Войско Донское. Богатый Ключ. 03.10.1711.
Два бывших воина Посполитого Рушения, шляхтич Тадеуш Ковальский и наемный жолнер Густав Кранц, уже четвертый день подряд сидели в глубокой земляной яме. Настроение у обоих пленников, которые почти одновременно попали в плен под Дубно, было, конечно же, паршивое. Хотя кормили заключенных вполне прилично, два раза в день, воды было вдоволь, а казаки охранной сотни над ними не издевались и не пытались как-то унизить.
Кажется, все сложилось вполне прилично, задуманный пленниками побег не удался, но они живы, почти здоровы, и их не пытаются убить. Кто другой, на месте Ковальского и Кранца радовался бы этому обстоятельству и строил планы на будущее. Но Тадеуш и Густав были сильно задеты тем обстоятельством, что их, профессиональных воинов и псов войны, походя, вырубил какой-то восемнадцатилетний юнец. И большую часть своего свободного времени, а его было много, они посвящали обсуждению рукопашной схватки, после которой оба оказались в бессознательном состоянии.
– Как же мы так влипли?
Вновь вспомнил драку с казаками Кранц, который прислонился мощной спиной к стенке варварского земляного узилища, под названием зиндан, и тоскливо посмотрел наверх, на серое осеннее небо, лишь кусочком видимое со дна почти пятиметровой ямы.
– Не начинай.
Не желая касаться неприятной темы, шляхтич оборвал немца. Однако тому было тоскливо, хотелось поговорить и, прикоснувшись рукой к большой шишке, которая выглядывала из локонов грязных белокурых волос, он воскликнул:
– Да как не начинай!? Мы с тобой бывалые бойцы, на пару четверых казаков держали, а тут вышел из барака этот парнишка, и накостылял нам, да так, что с одного удара меня свалил. А я, между прочим, самый лучший кулачный боец в Данциге.

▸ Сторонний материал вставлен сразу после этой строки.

-- ==== Sys2Proof/Machine/Keystone.lean ====
section
/-! DEFINITION. Keystone pairs, takeover, and the frame windows and traps of Koltan-C (R404 to R414, R422 to R424). -/

namespace Sys2Proof.Machine

/-! ### Pairs and where their services run -/

/-- Move a pair to a state; one that runs is available to the keystones' own view again (R422, R453). -/
def State.setKsState (s : State) (p v : Nat) : State :=
  let s := s.setFld 0x700000 (3 * p + 2) (3 * p) v
  if v = 1 then s.setMgmt 5 p true else s

/-- Move a group of services to a pair, as KS_STATUS shows it. -/
def State.moveGroup (s : State) (group pair : Nat) : State :=
  if group = 0 then s.setBit 0x700000 9 (pair = 1) else s.setBit 0x700000 8 (pair = 0)

/-- The group of a service: FUSE and POWER are KP1's, the others KP0's (R405). -/
def serviceGroup (svc : Nat) : Nat := if svc = 6 ∨ svc = 8 then 1 else 0

/-- Host command execution and the service run (R405, R406); in LOADER only INFO and UPDATE are answered (R495). -/
def State.serviceUp (s : State) (svc : Nat) : Bool :=
  (s.fld 0x800 31 28 ≠ 5 || svc = 1 || svc = 7) && s.groupUp 0 && s.groupUp (serviceGroup svc)

def State.kc (s : State) (p : Nat) : KcPair := if p = 0 then s.ks.kp0 else s.ks.kp1
def State.setKc (s : State) (p : Nat) (x : KcPair) : State :=
  if p = 0 then { s with ks := { s.ks with kp0 := x } } else { s with ks := { s.ks with kp1 := x } }

/-! ### Failure (R406, R407, R424) -/

/-- A further WSAVE would pass SPILL_LIMIT. -/
def KcPair.spillFull (x : KcPair) : Bool := decide (x.spillLimit.toNat < x.spillPtr.toNat + 128)

/-- Latch KS_HALT_p. -/
def State.haltDump (s : State) (p : Nat) (ecause : Nat) (double mismatch watchdog : Bool) : State :=
  let x := s.kc p
  let o := 0x700010 + p * 0x10
  let info := ecause % 256 * 2 ^ 24 + double.toNat * 2 ^ 23 + mismatch.toNat * 2 ^ 22 + watchdog.toNat * 2 ^ 21
    + x.tactive.toNat * 2 ^ 20 + x.wsel % 16 * 2 ^ 16 + x.depth % 16 * 2 ^ 12 + x.spillFull.toNat * 2 ^ 11
  let s := (s.setReg o (BitVec.ofNat 32 info)).setReg (o + 4) (x.pc.setWidth 32)
  (s.setReg (o + 8) (BitVec.ofNat 32 (x.pc.toNat / 2 ^ 32))).setReg (o + 12) ((x.spillPtr - x.spillBase).setWidth 32)

/-- A pair fails (R406): both cores halt, the dump is latched and a class-S fault is raised; with the other pair halted
already the fault is of class D (R407). `elem` is the element of R427. -/
def State.pairFails (s : State) (p elem ecause : Nat) (double mismatch watchdog : Bool) : State :=
  if !s.kcRuns p then s
  else
    let detail := ecause % 256 + (s.kc p).pc.toNat % 2 ^ 56 * 2 ^ 8
    let other := s.kcRuns (1 - p)
    let s := ((s.haltDump p ecause double mismatch watchdog).setKsState p 2).fence (partyPair p)
    s.latchFault (srcChip (0x0F + p) elem) (if other then .s else .d) detail

/-- KEYSTONE_COMPARATOR_MISMATCH (R404, R406). -/
def execKeystoneComparatorMismatch (pair : Fin 2) (s : State) : Host.Outcome State Fault Refusal :=
  .next (s.pairFails pair 0 0 false true false)

/-- KEYSTONE_WATCHDOG_EXPIRE (R406). -/
def execKeystoneWatchdogExpire (pair : Fin 2) (s : State) : Host.Outcome State Fault Refusal :=
  .next (s.pairFails pair 2 0 false false true)

/-! ### Takeover (R393, R406) -/

/-- Services of the pair run nowhere while it is down. -/
def State.owesTakeover (s : State) (p : Nat) : Bool :=
  s.ksState p ≠ 1 && s.kcRuns (1 - p) && (s.groupPair 0 = p || s.groupPair 1 = p)

/-- Finish every plain command taken and not completed that `which` names; the trestle requests of those commands have
no owner any more. -/
def State.sweepPlain (s : State) (code : Nat) (which : Call → Bool) : State :=
  let lost (r : Nat) : Bool :=
    match (s.sq r).calls with
    | c :: _ => c.lsn.isNone && which c
    | [] => false
  let s := { s with trestle := s.trestle.map (fun (e : Nat × Trestle) => (e.1, e.2.disown lost)) }
  s.hq.sq.foldl (fun s e =>
    let gone := e.2.calls.filter (fun c => c.lsn.isNone && which c)
    let x := s.sq e.1
    s.setSq e.1 { x with
      calls := x.calls.filter (fun c => !(c.lsn.isNone && which c))
      taken := x.taken.map (fun t =>
        if t.done.isNone && gone.any (fun c => c.idx = t.idx) then { t with done := some { code := code } } else t) }) s

/-- The service number of a command. -/
def Call.service (c : Call) : Nat := (c.body.getD 0 0).toNat
def Call.function (c : Call) : Nat := (c.body.getD 1 0).toNat



/-- KEYSTONE_TAKEOVER_DONE (R406): every service runs on the surviving pair. -/
def execKeystoneTakeoverDone (pair : Fin 2) (s : State) : Host.Outcome State Fault Refusal :=
  let p := pair.val
  let q := 1 - p
  if !s.owesTakeover p || !s.ks.taking.contains p then .next s
  else
    let s := { s with ks := { s.ks with taking := s.ks.taking.filter (fun x => x ≠ p) } }
    let s := if s.groupPair 0 = p then s.moveGroup 0 q else s
    let s := if s.groupPair 1 = p then s.moveGroup 1 q else s
    .next (((s.setKsState q 1).incMod 0x700000 31 16 1).irq 9)

/-! ### Reinstatement and return (R408, R423) -/

/-- A write of KS_CTRL (R423). -/
def State.writeKsCtrl (s : State) (value : Word) : State :=
  let p := getBits value 0 0
  let s := s.setFld 0x700004 0 0 p
  let s :=
    if getBits value 1 1 = 0 then s
    else if s.ksState p = 2 then (s.setKc p {}).setKsState p 3
    else s.refusedWrite 0x700004
  if getBits value 2 2 = 0 then s
  else if s.ksState p = 4 then (s.moveGroup p p).setKsState p 1
  else s.refusedWrite 0x700004

/-- KEYSTONE_REINSTATE (R408): the word of KS_CTRL. -/
def execKeystoneReinstate (value : Word) (s : State) : Host.Outcome State Fault Refusal :=
  if s.closed 0x700004 then .next s else
  .next (s.writeKsCtrl value)

/-- KEYSTONE_RETURN (R408): the word of KS_CTRL. -/
def execKeystoneReturn (value : Word) (s : State) : Host.Outcome State Fault Refusal :=
  if s.closed 0x700004 then .next s else
  .next (s.writeKsCtrl value)

/-- KEYSTONE_SELFTEST_DONE (R408, R452). -/
def execKeystoneSelftestDone (pair : Fin 2) (passed : Bool) (s : State) : Host.Outcome State Fault Refusal :=
  let p := pair.val
  if s.ksState p ≠ 3 then .next s
  else if passed then .next ((s.setKsState p 4).unfence (partyPair p))
  else .next ((s.setKsState p 2).latchFault (srcChip (0x0F + p) 0) .n)

/-! ### Frame windows (R409, R410) -/

def zeroDWord : Nat → DWord := fun _ => 0

/-- Register h of window w. -/
def KcPair.h (x : KcPair) (w h : Nat) : DWord := Tbl.get zeroDWord x.win (w * 16 + h)
def KcPair.setH (x : KcPair) (w h : Nat) (v : DWord) : KcPair := { x with win := Tbl.put zeroDWord x.win (w * 16 + h) v }

/-- The window that h0 to h15 name (R409, R411). -/
def KcPair.window (x : KcPair) : Nat := if x.tactive then 15 else x.wsel

/-- A trap of cause `c`: vectored, or a double fault while a handler runs (R411, R412). -/
def State.kcTrap (s : State) (p c : Nat) : State :=
  let x := s.kc p
  if x.tactive then s.pairFails p 1 c true false false
  else s.setKc p { x with
    epc := x.pc, ecause := BitVec.ofNat 8 c, tactive := true, pc := Config.kcVector (BitVec.ofNat 8 c) }

/-- The lowest interrupt source that is pending and enabled (R409, R413). -/
def KcPair.interrupt (x : KcPair) : Option Nat :=
  if x.tactive || !x.imask.getLsbD 63 then none
  else (List.range 64).find? (fun i => x.irq.getLsbD i && x.imask.getLsbD i)

/-- Take an interrupt at this instruction boundary, if one may be taken (R414). -/
def State.kcTakeInterrupt (s : State) (p : Nat) : State :=
  let x := s.kc p
  match x.interrupt with
  | some i => (s.setKc p { x with irq := x.irq &&& ~~~(1#64 <<< i) }).kcTrap p (0x40 + i)
  | none => s

/-- Lines of a pair become pending (R413, R414). -/
def State.kcPend (s : State) (p : Nat) (lines : DWord) : State :=
  s.setKc p { (s.kc p) with irq := (s.kc p).irq ||| lines }

/-- KEYSTONE_TAKEOVER_START (R406): the surviving pair is interrupted at its next instruction boundary, and starts the
services of the failed pair; plain commands that were taken and not completed are completed with TAKEOVER (R393). -/
def execKeystoneTakeoverStart (pair : Fin 2) (s : State) : Host.Outcome State Fault Refusal :=
  let p := pair.val
  if !s.owesTakeover p || s.ks.taking.contains p then .next s
  else
    let host := s.groupPair 0 = p
    let safe := s.groupPair 1 = p
    let s := s.sweepPlain 0x0D (fun c => host || (safe && serviceGroup c.service = 1))
    let s := { s with ks := { s.ks with taking := addOnce s.ks.taking p } }
    .next ((s.kcPend (1 - p) (1#64 <<< (Config.takeoverSource % 64))).kcTakeInterrupt (1 - p))

/-- CALL (R410, R412). -/
def execCall (pair : Fin 2) (target ret : DWord) (s : State) : Host.Outcome State Fault Refusal :=
  let x := s.kc pair
  if !s.kcRuns pair then .next s
  else if x.tactive then .next (s.kcTrap pair 2)
  else if x.depth = 15 then .next (s.kcTrap pair 6)
  else
    let w := (x.wsel + 1) % 15
    .next (s.setKc pair { x.setH w 15 ret with wsel := w, depth := x.depth + 1, pc := target })

/-- RET (R410). -/
def execRet (pair : Fin 2) (s : State) : Host.Outcome State Fault Refusal :=
  let x := s.kc pair
  if !s.kcRuns pair then .next s
  else if x.depth = 1 then .next (s.kcTrap pair 7)
  else .next (s.setKc pair { x with pc := x.h x.window 15, wsel := (x.wsel + 14) % 15, depth := x.depth - 1 })

def kcByteDefault : Nat → Byte := fun _ => 0

/-- The 128 bytes of a window, register 0 first, least significant byte first. -/
def KcPair.windowBytes (x : KcPair) (w : Nat) : List Byte := (List.range 16).flatMap (fun i => leBytes 8 (x.h w i).toNat)

/-- Write bytes of a pair's memory. -/
def putBytes : Tbl Byte → Nat → List Byte → Tbl Byte
  | m, _, [] => m
  | m, a, b :: t => putBytes (Tbl.put kcByteDefault m a b) (a + 1) t

/-- Register i of a window saved at an address. -/
def KcPair.saved (x : KcPair) (a i : Nat) : DWord :=
  BitVec.ofNat 64 (leNat ((List.range 8).map (fun k => Tbl.get kcByteDefault x.mem (a + 8 * i + k))))

/-- WSAVE (R410). -/
def execWsave (pair : Fin 2) (w : Fin 16) (s : State) : Host.Outcome State Fault Refusal :=
  let x := s.kc pair
  if !s.kcRuns pair then .next s
  else if x.spillFull then .next (s.kcTrap pair 3)
  else .next (s.setKc pair { x with
    mem := putBytes x.mem x.spillPtr.toNat (x.windowBytes w), spillPtr := x.spillPtr + 128, pc := Config.kcNext x.pc })

/-- WLOAD (R410). -/
def execWload (pair : Fin 2) (w : Fin 16) (s : State) : Host.Outcome State Fault Refusal :=
  let x := s.kc pair
  if !s.kcRuns pair then .next s
  else if x.spillPtr.toNat < x.spillBase.toNat + 128 then .next (s.kcTrap pair 3)
  else
    let a := x.spillPtr.toNat - 128
    let y := (List.range 16).foldl (fun y i => y.setH w i (x.saved a i)) x
    .next (s.setKc pair { y with spillPtr := BitVec.ofNat 64 a, pc := Config.kcNext x.pc })

/-- The frames resident after the handler of a frame trap (R410). -/
def KcPair.handlerDepth (x : KcPair) : Nat :=
  if x.ecause = 6 then x.depth - 1 else if x.ecause = 7 then x.depth + 1 else x.depth

/-- TEXIT (R411, R414): an interrupt that became pending during the handler is taken at this boundary. -/
def execTexit (pair : Fin 2) (s : State) : Host.Outcome State Fault Refusal :=
  let x := s.kc pair
  if !s.kcRuns pair then .next s
  else if x.tactive then
    .next ((s.setKc pair { x with pc := x.epc, tactive := false, depth := x.handlerDepth }).kcTakeInterrupt pair)
  else .next (s.setKc pair { x with pc := x.epc })

/-! ### Traps and interrupts (R411 to R414) -/

/-- The priority of a cause (R413); none for a reserved code. -/
def kcPriority (c : Nat) : Option Nat :=
  if 1 ≤ c ∧ c ≤ 6 then some c
  else if c = 7 then some 6
  else if c = 8 then some 7
  else if c = 9 then some 8
  else if 0x40 ≤ c ∧ c ≤ 0x7F then some 9
  else none

/-- The cause that is taken: the lowest priority number, then the lower code (R413). -/
def kcFirst (cs : List Byte) : Option Nat :=
  (cs.map (fun c => c.toNat)).foldl (fun (best : Option Nat) c =>
    match kcPriority c, best with
    | none, b => b
    | some _, none => some c
    | some n, some b => if n * 256 + c < (kcPriority b).getD 99 * 256 + b then some c else best) none

/-- The interrupt lines among the causes of an instruction boundary. -/
def kcLines (causes : List Byte) : DWord :=
  causes.foldl (fun w c => if 0x40 ≤ c.toNat ∧ c.toNat ≤ 0x7F then w ||| 1#64 <<< (c.toNat - 0x40) else w) 0

/-- KC_TRAP_ENTRY (R411 to R414): of the causes at an instruction boundary the first traps; an interrupt comes after every
other cause, and one that is not taken stays pending. -/
def execKcTrapEntry (pair : Fin 2) (causes : List Byte) (s : State) : Host.Outcome State Fault Refusal :=
  if !s.kcRuns pair then .next s
  else
    let s := s.kcPend pair (kcLines causes)
    match kcFirst (causes.filter (fun c => c.toNat < 0x40)) with
    | some c => .next (s.kcTrap pair c)
    | none => .next (s.kcTakeInterrupt pair)

/-- KC_INTERRUPT (R414): lines become pending, and the first that may be taken is taken at the instruction boundary. -/
def execKcInterrupt (pair : Fin 2) (lines : DWord) (s : State) : Host.Outcome State Fault Refusal :=
  if !s.kcRuns pair then .next s else .next ((s.kcPend pair lines).kcTakeInterrupt pair)

end Sys2Proof.Machine
end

– Случается, что и чемпионы падают, – философски заметил Ковальский.
– Только со мной это впервые. – На некоторое время наемник замолчал, а затем спросил шляхтича: – Как думаешь, что с нами дальше будет?
– Не знаю.
Тяжко вздохнув, Кранц вновь посмотрел наверх и крикнул:
– Казак!
– Чего тебе, немчура?
В светлом проеме появилась голова седоусого мужчины лет под шестьдесят с оселедцем на голове.
– Слышь, дед, – коверкая слова и с трудом подставляя их по смыслу, сказал наемник, – долго нас здесь держать будут?
Охраннику, судя по всему, было скучно, и он, подобно Кранцу, был не прочь поговорить, поэтому ответил пленнику, а не ушел молча в сторону, как те казаки, что стояли на страже возле зиндана до него:
– Это не ко мне вопрос.
– А к кому?
– К Никифору Булавину и его односумам, они здесь все решают.
– Дедушка, сделай доброе дело, напомни о нас.
– Вот мне делать нечего.
– Ну, что тебе стоит, подошел, сказал и все.
– Ладно, посмотрю на ваше поведение.
– На том свете тебе это зачтется, добрый самаритянин.
Немец снова откинулся на стенку зиндана, поморщился, и опять потрогал ладонью шишку на виске. Старый казачина, было, хотел отойти от ямы, но в разговор вступил шляхтич:
– Дедушка, а тебя как зовут?
– А тебе зачем? – подозрительно прищурился охранник.
– Хочу знать, за кого в храме свечку поставить, мы ведь все христиане, что ты, что мы.
– Родители Борисом назвали.
– Запомню, – Тадеуш кивнул подбородком и спросил: – Борис, а кто он такой, этот Никифор Булавин?
Казак задумался, пожевал тонкими блеклыми губами, усмехнулся и ответил:
– Никифор воин.
– Так ведь и мы не ополченцы какие-нибудь. Чего же он нас так легко в драке побил?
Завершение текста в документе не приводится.